*PROBLEM TO WORK ON*:
In the entries that follow, the lines from the one with "way out. -/" through the one with "partition issue. -/" are the ones to write out, exactly and with both ends included. Nothing else should appear.
### PROVIDED DATA
-- ==== Sys2Proof/Machine/Power.lean ====
section
/-! DEFINITION. Clock ratios and the power arbiter, the domains that count, refresh, temperatures and trips (R2, R3, R347, R348,
R417 to R420). -/

namespace Sys2Proof.Machine

open Sys2Proof

/-! ## Clock values (R347) -/

/-- n of the domains M, V, N and D, in that order. -/
abbrev Clk := Vector Nat 4

/-- The nominal values (R2). -/
def nominal : Clk := #v[16, 20, 24, 16]

/-- The fields of `clkreq` or `clkgrant`. -/
def clkOf (w : Word) : Clk := #v[field w 0 8, field w 8 8, field w 16 8, field w 24 8]

def clkBits (g : Clk) : Nat := g[0] % 256 + g[1] % 256 * 2 ^ 8 + g[2] % 256 * 2 ^ 16 + g[3] % 256 * 2 ^ 24

/-- A requested n as it is stored: 0 keeps the present one, others are brought into 8 to 32. -/
def clampClk (old new : Nat) : Nat := if new = 0 then old else if new < 8 then 8 else if 32 < new then 32 else new

/-- `clkreq` after a write. -/
def storeClkreq (old new : Word) : Word :=
  BitVec.ofNat 64 (clkBits (Vector.ofFn fun i => clampClk (clkOf old)[i] (clkOf new)[i]))

/-! ## The decision of the power arbiter (R348) -/

/-- Every n of a domain up to a value. -/
def upTo (n : Nat) : List Nat := List.range (n + 1)

/-- What the power table predicts of a partition's resources: monotone in every n, whatever the table's entries are (R348). -/
def Partition.draw (p : Partition) (temps : Vector Nat 4) (clk : Clk) : Nat :=
  let at' := fun (k : Clk) => Config.draw (p.groups.map fun g => (g.die, g.cluster, g.half)) p.gw p.gh k temps
  ((upTo clk[0]).flatMap fun m => (upTo clk[1]).flatMap fun v => (upTo clk[2]).flatMap fun n => (upTo clk[3]).map fun d =>
    at' #v[m, v, n, d]).foldl max 0

/-- Two partitions share the domain: M and V of a cluster, N and D of a die. -/
def sharesDomain (p q : Partition) (i : Nat) : Bool :=
  p.groups.any fun g => q.groups.any fun k => g.die == k.die &&
    (2 ≤ i || (groupClusters g p.gw p.gh).any fun cl => (groupClusters k q.gw q.gh).contains cl)

/-- The partitions of a list that share a domain with those got so far, also through others. A partition has one n for each domain,
on all of its dies (R347; DESIGN CHOICE, log 38). -/
def sharing (i : Nat) (ps : List Partition) : Nat → List Partition → List Partition
  | 0, got => got
  | n + 1, got =>
    sharing i ps n (got ++ ps.filter fun q => !(got.any fun g => g.id == q.id) && got.any fun g => sharesDomain g q i)

/-- A partition's domain runs with that of another. -/
def runsWith (l : List (Partition × Clk)) (p q : Partition) (i : Nat) : Bool :=
  (sharing i (l.map (·.1)) l.length [p]).any fun k => k.id == q.id

/-- The value at which earlier decisions fix a domain, or the request when it is larger. -/
def fixedAt (earlier : List (Partition × Clk)) (p : Partition) (i : Fin 4) (req : Nat) : Option Nat :=
  match earlier.filter fun e => runsWith earlier p e.1 i with
  | [] => .none
  | es => .some (es.foldl (fun n e => max n e.2[i]) req)

def choices (fixed : Option Nat) (req : Nat) : List Nat :=
  match fixed with
  | .some v => [v]
  | .none => (List.range (req - 7)).map (8 + ·)

/-- The distance of a candidate from the request, as a ratio: 2 to the sum of |log2(requested / candidate)|. -/
def clkDistance (req g : Clk) : Nat × Nat :=
  ((List.finRange 4).foldl (fun n i => n * max req[i] g[i]) 1, (List.finRange 4).foldl (fun n i => n * min req[i] g[i]) 1)

/-- Larger n in M, then V, then N, then D. -/
def clkLarger (a b : Clk) : Bool :=
  match (List.finRange 4).find? fun i => a[i] != b[i] with
  | .some i => b[i] < a[i]
  | .none => false

/-- The first candidate is to be granted before the second. -/
def clkBetter (req a b : Clk) : Bool :=
  let x := clkDistance req a
  let y := clkDistance req b
  x.1 * y.2 < y.1 * x.2 || (x.1 * y.2 == y.1 * x.2 && clkLarger a b)

/-- Step 4: the nearest candidate that fits the share. -/
def nearestFit (fits : Clk → Bool) (req : Clk) (fixed : Fin 4 → Option Nat) : Option Clk :=
  let cs := (choices (fixed 0) req[0]).flatMap fun m => (choices (fixed 1) req[1]).flatMap fun v =>
    (choices (fixed 2) req[2]).flatMap fun n => (choices (fixed 3) req[3]).map fun d => (#v[m, v, n, d] : Clk)
  (cs.filter fits).foldl (fun best c => match best with
    | .none => .some c
    | .some b => if clkBetter req c b then .some c else .some b) .none

/-- The predicted draw of the package. -/
def State.totalDraw (s : State) (l : List (Partition × Clk)) : Nat :=
  l.foldl (fun n e => n + e.1.draw s.plant.temps e.2) (Config.fixedDraw s.plant.temps)

/-- Step 5: lowers the shared domains of a partition's dies, N before D, until the package is within the cap. -/
def State.lowerShared (s : State) (p : Partition) : Nat → List (Partition × Clk) → List (Partition × Clk)
  | 0, l => l
  | fuel + 1, l =>
    let top := fun (i : Fin 4) => l.foldl (fun n e => if runsWith l p e.1 i then max n e.2[i] else n) 8
    let lower := fun (i : Fin 4) => l.map fun e =>
      if runsWith l p e.1 i then (e.1, e.2.set i (min e.2[i] (top i - 1))) else e
    if s.totalDraw l ≤ s.plant.cap then l
    else if 8 < top 2 then s.lowerShared p fuel (lower 2)
    else if 8 < top 3 then s.lowerShared p fuel (lower 3)
    else l

/-- The budget: the cap less the fixed draw, and less what hot stacks take from it (R419). -/
def State.budget (s : State) : Nat :=
  s.plant.cap - Config.fixedDraw s.plant.temps - s.plant.cut * s.plant.cap * 5 / 100

/-- The share of a partition in watts. -/
def State.share (s : State) (p : Partition) : Nat :=
  s.budget * p.weight / (s.parts.foldl (fun n q => n + q.weight) 0)

/-- A clock set joins those decided earlier: a shared domain runs at the largest value set for it. -/
def joinClocks (l : List (Partition × Clk)) (p : Partition) (k : Clk) : List (Partition × Clk) :=
  (l.map fun e => (e.1, Vector.ofFn fun i => if runsWith l p e.1 i then max e.2[i] k[i] else e.2[i])) ++ [(p, k)]

/-- Grants one partition its clock set, after those decided earlier. -/
def State.decideOne (s : State) (l : List (Partition × Clk)) (p : Partition) : List (Partition × Clk) :=
  let req := clkOf p.clkreq
  let fixed := fun (i : Fin 4) => fixedAt l p i req[i]
  match nearestFit (fun c => p.draw s.plant.temps c ≤ s.share p) req fixed with
  | .some c => joinClocks l p c
  | .none => s.lowerShared p 64 (joinClocks l p (Vector.ofFn fun i => (fixed i).getD 8))

/-- Descending power weight, ties in ascending context number. -/
def decidesBefore (p q : Partition) : Bool := q.weight < p.weight || (p.weight == q.weight && p.ctx ≤ q.ctx)

/-- Puts an element into its place of a sorted list. -/
def insertBy {α : Type} (le : α → α → Bool) (x : α) : List α → List α
  | [] => [x]
  | y :: l => if le x y then x :: y :: l else y :: insertBy le x l

def sortBy {α : Type} (le : α → α → Bool) (l : List α) : List α := l.foldr (insertBy le) []

def State.decideAll (s : State) : List (Partition × Clk) := (sortBy decidesBefore s.parts).foldl s.decideOne []

/-- `clkgrant` bits 55:0 of a decision. -/
def State.grantWord (s : State) (p : Partition) (c : Clk) (seq : Nat) : Word :=
  BitVec.ofNat 64 (clkBits c + s.share p % 2 ^ 16 * 2 ^ 32 + seq % 256 * 2 ^ 48)

/-- What a decision does to one partition: a changed grant is announced by event 1, and takes effect at the next boundary. -/
def State.announce (s : State) (p : Partition) (c : Clk) : State :=
  let w := s.grantWord p c (field p.clkgrant 48 8 + 1)
  if field w 0 48 = field p.clkgrant 0 48 then s.withPart p.id fun q => { q with nextGrant := .none }
  else if p.nextGrant = .some w then s
  else (s.withPart p.id fun q => { q with nextGrant := .some w }).postEvents p 1 (field w 0 56)

/-- POWER_DECISION. -/
def State.powerDecision (s : State) : State := s.decideAll.foldl (fun t e => t.announce e.1 e.2) s

def execPowerDecision (s : State) : Host.Outcome State Fault Refusal := .next s.powerDecision

/-- The n at which the domains of a partition run that is being placed: one that it shares runs on at its present value until the next boundary
(R347, R348; DESIGN CHOICE, log 38), one of its own at the value decided. -/
def State.startClocks (s : State) (p : Partition) (clk : Clk) : Clk :=
  Vector.ofFn fun i => match s.parts.filter fun q => q.id != p.id && sharesDomain p q i with
    | [] => clk[i]
    | qs => qs.foldl (fun n q => max n (clkOf q.clkgrant)[i]) 0

/-- At placement a partition's clocks start, and what the decision changes takes effect at the next boundary. -/
def State.placeClocks (s : State) (id : Nat) : State :=
  let all := s.decideAll
  let t := (all.filter fun e => e.1.id == id).foldl (fun t e => t.withPart id fun q =>
    { q with clkgrant := s.grantWord e.1 (s.startClocks e.1 e.2) 0, nextGrant := .none }) s
  all.foldl (fun t e => ((t.parts.find? fun q => q.id == e.1.id).map fun q => t.announce q e.2).getD t) t

/-- A `clkreq` write by a thread of the partition, a decision point. -/
def State.writeClkreq (s : State) (p : Partition) (v : Word) : State :=
  (s.withPart p.id fun q => { q with clkreq := storeClkreq q.clkreq v }).powerDecision

/-- The latest grants take effect. -/
def State.applyGrants (s : State) : State :=
  { s with parts := s.parts.map fun p => { p with clkgrant := p.nextGrant.getD p.clkgrant, nextGrant := .none } }

/-- CLOCK_BOUNDARY: at a multiple of 64,000 units of time. -/
def State.clockBoundary (s : State) : State :=
  if s.time / 64000 ≤ s.plant.boundary then s
  else
    let cut := if s.plant.reduced = 0 then 0 else s.plant.cut + 1
    ({ s.applyGrants with plant := { s.plant with boundary := s.time / 64000, cut := cut } } : State).powerDecision

def execClockBoundary (s : State) : Host.Outcome State Fault Refusal := .next s.clockBoundary

/-! ## The domains that count cycles (R2, R3) -/

/-- n of a die's domain: the largest that a resident partition sets, the nominal value with none. -/
def State.dieClock (s : State) (die : Nat) (i : Fin 4) : Nat :=
  match s.parts.filter fun p => p.groups.any fun g => g.die == die with
  | [] => nominal[i]
  | ps => ps.foldl (fun n p => max n (clkOf p.clkgrant)[i]) 0

/-- The partition's domains count cycles: it is neither loading nor on its way out. -/
def Partition.clocked (p : Partition) : Bool := p.state != .loading && p.state != .saving

/-- Cores of the partition issue. -/
def Partition.issues (p : Partition) : Bool := p.state == .running || p.state == .halting

/-- The times asked for or agreed for a switch of a context (R322). -/
def State.switchTimes (s : State) (n : CtxNo) : List Nat :=
  (((s.ctxOf? n).bind (·.plan)).map (·.time)).toList ++ (s.switches.filter fun q => q.ctx == n).map (·.time)

/-- The units of the next ones in which a partition's cores issue: none while it does not, and none from an agreed time on (R139). -/
def State.issuingTime (s : State) (p : Partition) (dt : Nat) : Nat :=
  if p.issues then (s.switchTimes p.ctx).foldl (fun d t => min d (t - s.time)) dt else 0

/-! ## Refresh, temperature and thermal trip (R419, R420) -/

/-- DRAM_REFRESH: a controller performs a refresh, a grant of no tenant; no data changes. -/
def State.refresh (s : State) (die ch : Nat) : State :=
  let key := die * 32 + ch
  let n := ((s.plant.refreshes.find? fun e => e.1 == key).map (·.2)).getD 0
  { s with plant := { s.plant with refreshes := (key, n + 1) :: s.plant.refreshes.filter fun e => e.1 != key } }

def execDramRefresh (die ch : Nat) (s : State) : Host.Outcome State Fault Refusal := .next (s.refresh die ch)

/-- A thermal trip: every clock stops and the supply is removed. The slots with their save counters, the record of images that the
host may have kept, the trip log and what the flash and the fuses hold stay. -/
def State.thermalTrip (s : State) (where' : Nat) (t : Int) : State :=
  { State.reset with
    ctxs := s.ctxs.map fun c => { num := c.num, tenant := c.tenant, key := c.key, save := c.save, digest := c.digest, policy := c.policy }
    time := s.time, agenda := s.agenda, turn := s.turn, saves := s.saves, images := s.images
    trust := { State.reset.trust with signatures := s.trust.signatures }
    plant := { State.reset.plant with
      trips := s.plant.trips ++ [(where', t)], unread := true, off := true, flash := s.plant.flash, fused := s.plant.fused
      unavailable := s.plant.unavailable } }

def setBit4 (b : BitVec 4) (i : Nat) (v : Bool) : BitVec 4 := if v then b ||| (1#4 <<< i) else b &&& ~~~(1#4 <<< i)

/-- STACK_TEMP_SAMPLE: the sensors of a stack, and the logic junction under it. The doubled refresh rate ends below 83 °C, the
reduction of the budget below 93 °C. -/
def State.tempSample (s : State) (die : Nat) (sensors : List Int) (logic : Int) : State :=
  let t := sensors.foldl max 0
  if 105 < t then s.thermalTrip (8 * die + sensors.findIdx (· == t)) t
  else if 110 < logic then s.thermalTrip (32 + die) logic
  else
    let p := s.plant
    { s with plant := { p with
      temps := p.temps.setIfInBounds die t.toNat
      hot := if 85 < t then setBit4 p.hot die true else if t < 83 then setBit4 p.hot die false else p.hot
      reduced := if 95 < t then setBit4 p.reduced die true else if t < 93 then setBit4 p.reduced die false else p.reduced } }

def execStackTempSample (die : Nat) (sensors : List Int) (logic : Int) (s : State) : Host.Outcome State Fault Refusal :=
  .next (s.tempSample die sensors logic)

/-- The alert output of the management connector (R423): a stack is above 95 °C, the power measured exceeds the cap, or the log of trips
has not been read since the latest one. -/
def State.alert (s : State) : Bool :=
  s.plant.temps.any (95 < ·) || decide (s.plant.cap < Config.meanPower s.turn) || s.plant.unread

end Sys2Proof.Machine
end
######
*ANSWER SECTION*:
/-- The partition's domains count cycles: it is neither loading nor on its way out. -/
def Partition.clocked (p : Partition) : Bool := p.state != .loading && p.state != .saving

/-- Cores of the partition issue. -/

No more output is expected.